→ **Work item**
The lines below should be written out again in full, exactly as they are.

→ **Entries supplied**

@[simp] theorem setHbm_pending : (setHbm s i x).pending = s.pending := rfl
@[simp] theorem setHbm_free : (setHbm s i x).free = s.free := rfl
@[simp] theorem setHbm_rdata : (setHbm s i x).rdata = s.rdata := rfl
@[simp] theorem setHbm_hdmData : (setHbm s i x).hdmData = s.hdmData := rfl
@[simp] theorem setHbm_ember : (setHbm s i x).ember = s.ember := rfl
@[simp] theorem setHbm_mem : (setHbm s i x).mem = s.mem := rfl
@[simp] theorem setHbm_host : (setHbm s i x).host = s.host := rfl
@[simp] theorem setHbm_ddr5 : (setHbm s i x).ddr5 = s.ddr5 := rfl
@[simp] theorem setHbm_upsets : (setHbm s i x).upsets = s.upsets := rfl
@[simp] theorem setHbm_cells : (setHbm s i x).cells = s.cells := rfl
@[simp] theorem setHbm_pavs : (setHbm s i x).pavs = s.pavs := rfl
@[simp] theorem setHbm_stores : (setHbm s i x).stores = s.stores := rfl
@[simp] theorem setHbm_links : (setHbm s i x).links = s.links := rfl
@[simp] theorem setHbm_fabs : (setHbm s i x).fabs = s.fabs := rfl
@[simp] theorem setHbm_ucies : (setHbm s i x).ucies = s.ucies := rfl
@[simp] theorem setHbm_objs : (setHbm s i x).objs = s.objs := rfl
@[simp] theorem setHbm_objPages : (setHbm s i x).objPages = s.objPages := rfl
@[simp] theorem setHbm_ports : (setHbm s i x).ports = s.ports := rfl
@[simp] theorem setHbm_waitMsgs : (setHbm s i x).waitMsgs = s.waitMsgs := rfl
@[simp] theorem setHbm_jobs : (setHbm s i x).jobs = s.jobs := rfl
@[simp] theorem setHbm_loads : (setHbm s i x).loads = s.loads := rfl
@[simp] theorem setHbm_migs : (setHbm s i x).migs = s.migs := rfl
@[simp] theorem setHbm_exportRuns : (setHbm s i x).exportRuns = s.exportRuns := rfl
@[simp] theorem setHbm_regions : (setHbm s i x).regions = s.regions := rfl
@[simp] theorem setHbm_pkgId : (setHbm s i x).pkgId = s.pkgId := rfl
@[simp] theorem setHbm_pkgSet : (setHbm s i x).pkgSet = s.pkgSet := rfl
@[simp] theorem setHbm_ctxs : (setHbm s i x).ctxs = s.ctxs := rfl
@[simp] theorem setHbm_queues : (setHbm s i x).queues = s.queues := rfl
@[simp] theorem setHbm_errs : (setHbm s i x).errs = s.errs := rfl
@[simp] theorem setHbm_distGen : (setHbm s i x).distGen = s.distGen := rfl
@[simp] theorem setHbm_rsts : (setHbm s i x).rsts = s.rsts := rfl
@[simp] theorem setHbm_pavRsts : (setHbm s i x).pavRsts = s.pavRsts := rfl
@[simp] theorem setHbm_rstCause : (setHbm s i x).rstCause = s.rstCause := rfl
@[simp] theorem setHbm_rstAborted : (setHbm s i x).rstAborted = s.rstAborted := rfl
@[simp] theorem setHbm_rstPkg : (setHbm s i x).rstPkg = s.rstPkg := rfl
@[simp] theorem setHbm_failTrigger : (setHbm s i x).failTrigger = s.failTrigger := rfl
@[simp] theorem setHbm_lodgeClk : (setHbm s i x).lodgeClk = s.lodgeClk := rfl
@[simp] theorem setHbm_imageMem : (setHbm s i x).imageMem = s.imageMem := rfl
@[simp] theorem setHbm_evs : (setHbm s i x).evs = s.evs := rfl
@[simp] theorem setHbm_evCpus : (setHbm s i x).evCpus = s.evCpus := rfl
@[simp] theorem setHbm_rotate : (setHbm s i x).rotate = s.rotate := rfl
@[simp] theorem setHbm_msix : (setHbm s i x).msix = s.msix := rfl
@[simp] theorem setHbm_msixMask : (setHbm s i x).msixMask = s.msixMask := rfl
@[simp] theorem setHbm_msiOut : (setHbm s i x).msiOut = s.msiOut := rfl
@[simp] theorem setHbm_wires : (setHbm s i x).wires = s.wires := rfl
@[simp] theorem setHbm_spdmOut : (setHbm s i x).spdmOut = s.spdmOut := rfl
@[simp] theorem setHbm_sent : (setHbm s i x).sent = s.sent := rfl
@[simp] theorem setHbm_events : (setHbm s i x).events = s.events := rfl
@[simp] theorem setHbm_guard : (setHbm s i x).guard = s.guard := rfl
@[simp] theorem setHbm_driftPlan : (setHbm s i x).driftPlan = s.driftPlan := rfl
@[simp] theorem setHbm_period : (setHbm s i x).period = s.period := rfl
@[simp] theorem setHbm_temperAt : (setHbm s i x).temperAt = s.temperAt := rfl
@[simp] theorem setHbm_flash : (setHbm s i x).flash = s.flash := rfl
@[simp] theorem setHbm_sec : (setHbm s i x).sec = s.sec := rfl
@[simp] theorem setHbm_pwr : (setHbm s i x).pwr = s.pwr := rfl
@[simp] theorem setHbm_hdmAt : (setHbm s i x).hdmAt = s.hdmAt := rfl
@[simp] theorem getHbm_setHbm : getHbm (setHbm s i x) i = x := mget_mset_same ..
theorem getHbm_setHbm_ne (h : j ≠ i) : getHbm (setHbm s i x) j = getHbm s j := mget_mset_ne _ _ h
@[simp] theorem getCell_setHbm : getCell (setHbm s i x) j = getCell s j := rfl
@[simp] theorem getPav_setHbm : getPav (setHbm s i x) j = getPav s j := rfl
@[simp] theorem getStore_setHbm : getStore (setHbm s i x) j = getStore s j := rfl
@[simp] theorem getLink_setHbm : getLink (setHbm s i x) j = getLink s j := rfl
@[simp] theorem getFab_setHbm : getFab (setHbm s i x) j = getFab s j := rfl
@[simp] theorem getUcie_setHbm : getUcie (setHbm s i x) j = getUcie s j := rfl
@[simp] theorem getJob_setHbm : getJob (setHbm s i x) j = getJob s j := rfl
@[simp] theorem getObj_setHbm : getObj (setHbm s i x) j = getObj s j := rfl
@[simp] theorem getQueue_setHbm : getQueue (setHbm s i x) j = getQueue s j := rfl
@[simp] theorem getCtx_setHbm : getCtx (setHbm s i x) j = getCtx s j := rfl
@[simp] theorem getEv_setHbm : getEv (setHbm s i x) j = getEv s j := rfl
@[simp] theorem getEvCpu_setHbm : getEvCpu (setHbm s i x) j = getEvCpu s j := rfl
@[simp] theorem getRst_setHbm : getRst (setHbm s i x) j = getRst s j := rfl
@[simp] theorem getRegion_setHbm : getRegion (setHbm s i x) j = getRegion s j := rfl
@[simp] theorem getPort_setHbm : getPort (setHbm s i x) j = getPort s j := rfl

end

/-! ### setLink -/

section
variable (x : Link)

→ **Response area**
@[simp] theorem setHbm_pending : (setHbm s i x).pending = s.pending := rfl
@[simp] theorem setHbm_free : (setHbm s i x).free = s.free := rfl
@[simp] theorem setHbm_rdata : (setHbm s i x).rdata = s.rdata := rfl
@[simp] theorem setHbm_hdmData : (setHbm s i x).hdmData = s.hdmData := rfl
@[simp] theorem setHbm_ember : (setHbm s i x).ember = s.ember := rfl
@[simp] theorem setHbm_mem : (setHbm s i x).mem = s.mem := rfl
@[simp] theorem setHbm_host : (setHbm s i x).host = s.host := rfl
@[simp] theorem setHbm_ddr5 : (setHbm s i x).ddr5 = s.ddr5 := rfl
@[simp] theorem setHbm_upsets : (setHbm s i x).upsets = s.upsets := rfl
@[simp] theorem setHbm_cells : (setHbm s i x).cells = s.cells := rfl
@[simp] theorem setHbm_pavs : (setHbm s i x).pavs = s.pavs := rfl
@[simp] theorem setHbm_stores : (setHbm s i x).stores = s.stores := rfl
@[simp] theorem setHbm_links : (setHbm s i x).links = s.links := rfl
@[simp] theorem setHbm_fabs : (setHbm s i x).fabs = s.fabs := rfl
@[simp] theorem setHbm_ucies : (setHbm s i x).ucies = s.ucies := rfl
@[simp] theorem setHbm_objs : (setHbm s i x).objs = s.objs := rfl
@[simp] theorem setHbm_objPages : (setHbm s i x).objPages = s.objPages := rfl
@[simp] theorem setHbm_ports : (setHbm s i x).ports = s.ports := rfl
@[simp] theorem setHbm_waitMsgs : (setHbm s i x).waitMsgs = s.waitMsgs := rfl
@[simp] theorem setHbm_jobs : (setHbm s i x).jobs = s.jobs := rfl
@[simp] theorem setHbm_loads : (setHbm s i x).loads = s.loads := rfl
@[simp] theorem setHbm_migs : (setHbm s i x).migs = s.migs := rfl
@[simp] theorem setHbm_exportRuns : (setHbm s i x).exportRuns = s.exportRuns := rfl
@[simp] theorem setHbm_regions : (setHbm s i x).regions = s.regions := rfl
@[simp] theorem setHbm_pkgId : (setHbm s i x).pkgId = s.pkgId := rfl
@[simp] theorem setHbm_pkgSet : (setHbm s i x).pkgSet = s.pkgSet := rfl
@[simp] theorem setHbm_ctxs : (setHbm s i x).ctxs = s.ctxs := rfl
@[simp] theorem setHbm_queues : (setHbm s i x).queues = s.queues := rfl
@[simp] theorem setHbm_errs : (setHbm s i x).errs = s.errs := rfl
@[simp] theorem setHbm_distGen : (setHbm s i x).distGen = s.distGen := rfl
@[simp] theorem setHbm_rsts : (setHbm s i x).rsts = s.rsts := rfl
@[simp] theorem setHbm_pavRsts : (setHbm s i x).pavRsts = s.pavRsts := rfl
@[simp] theorem setHbm_rstCause : (setHbm s i x).rstCause = s.rstCause := rfl
@[simp] theorem setHbm_rstAborted : (setHbm s i x).rstAborted = s.rstAborted := rfl
@[simp] theorem setHbm_rstPkg : (setHbm s i x).rstPkg = s.rstPkg := rfl
@[simp] theorem setHbm_failTrigger : (setHbm s i x).failTrigger = s.failTrigger := rfl
@[simp] theorem setHbm_lodgeClk : (setHbm s i x).lodgeClk = s.lodgeClk := rfl
@[simp] theorem setHbm_imageMem : (setHbm s i x).imageMem = s.imageMem := rfl
@[simp] theorem setHbm_evs : (setHbm s i x).evs = s.evs := rfl
@[simp] theorem setHbm_evCpus : (setHbm s i x).evCpus = s.evCpus := rfl
@[simp] theorem setHbm_rotate : (setHbm s i x).rotate = s.rotate := rfl
@[simp] theorem setHbm_msix : (setHbm s i x).msix = s.msix := rfl
@[simp] theorem setHbm_msixMask : (setHbm s i x).msixMask = s.msixMask := rfl
@[simp] theorem setHbm_msiOut : (setHbm s i x).msiOut = s.msiOut := rfl
@[simp] theorem setHbm_wires : (setHbm s i x).wires = s.wires := rfl
@[simp] theorem setHbm_spdmOut : (setHbm s i x).spdmOut = s.spdmOut := rfl
@[simp] theorem setHbm_sent : (setHbm s i x).sent = s.sent := rfl
@[simp] theorem setHbm_events : (setHbm s i x).events = s.events := rfl
@[simp] theorem setHbm_guard : (setHbm s i x).guard = s.guard := rfl
@[simp] theorem setHbm_driftPlan : (setHbm s i x).driftPlan = s.driftPlan := rfl
@[simp] theorem setHbm_period : (setHbm s i x).period = s.period := rfl
@[simp] theorem setHbm_temperAt : (setHbm s i x).temperAt = s.temperAt := rfl
@[simp] theorem setHbm_flash : (setHbm s i x).flash = s.flash := rfl
@[simp] theorem setHbm_sec : (setHbm s i x).sec = s.sec := rfl
@[simp] theorem setHbm_pwr : (setHbm s i x).pwr = s.pwr := rfl
@[simp] theorem setHbm_hdmAt : (setHbm s i x).hdmAt = s.hdmAt := rfl
@[simp] theorem getHbm_setHbm : getHbm (setHbm s i x) i = x := mget_mset_same ..
theorem getHbm_setHbm_ne (h : j ≠ i) : getHbm (setHbm s i x) j = getHbm s j := mget_mset_ne _ _ h
@[simp] theorem getCell_setHbm : getCell (setHbm s i x) j = getCell s j := rfl
@[simp] theorem getPav_setHbm : getPav (setHbm s i x) j = getPav s j := rfl
@[simp] theorem getStore_setHbm : getStore (setHbm s i x) j = getStore s j := rfl
@[simp] theorem getLink_setHbm : getLink (setHbm s i x) j = getLink s j := rfl
@[simp] theorem getFab_setHbm : getFab (setHbm s i x) j = getFab s j := rfl
@[simp] theorem getUcie_setHbm : getUcie (setHbm s i x) j = getUcie s j := rfl
@[simp] theorem getJob_setHbm : getJob (setHbm s i x) j = getJob s j := rfl
@[simp] theorem getObj_setHbm : getObj (setHbm s i x) j = getObj s j := rfl
@[simp] theorem getQueue_setHbm : getQueue (setHbm s i x) j = getQueue s j := rfl
@[simp] theorem getCtx_setHbm : getCtx (setHbm s i x) j = getCtx s j := rfl
@[simp] theorem getEv_setHbm : getEv (setHbm s i x) j = getEv s j := rfl
@[simp] theorem getEvCpu_setHbm : getEvCpu (setHbm s i x) j = getEvCpu s j := rfl
@[simp] theorem getRst_setHbm : getRst (setHbm s i x) j = getRst s j := rfl
@[simp] theorem getRegion_setHbm : getRegion (setHbm s i x) j = getRegion s j := rfl
@[simp] theorem getPort_setHbm : getPort (setHbm s i x) j = getPort s j := rfl

end

/-! ### setLink -/

section
variable (x : Link)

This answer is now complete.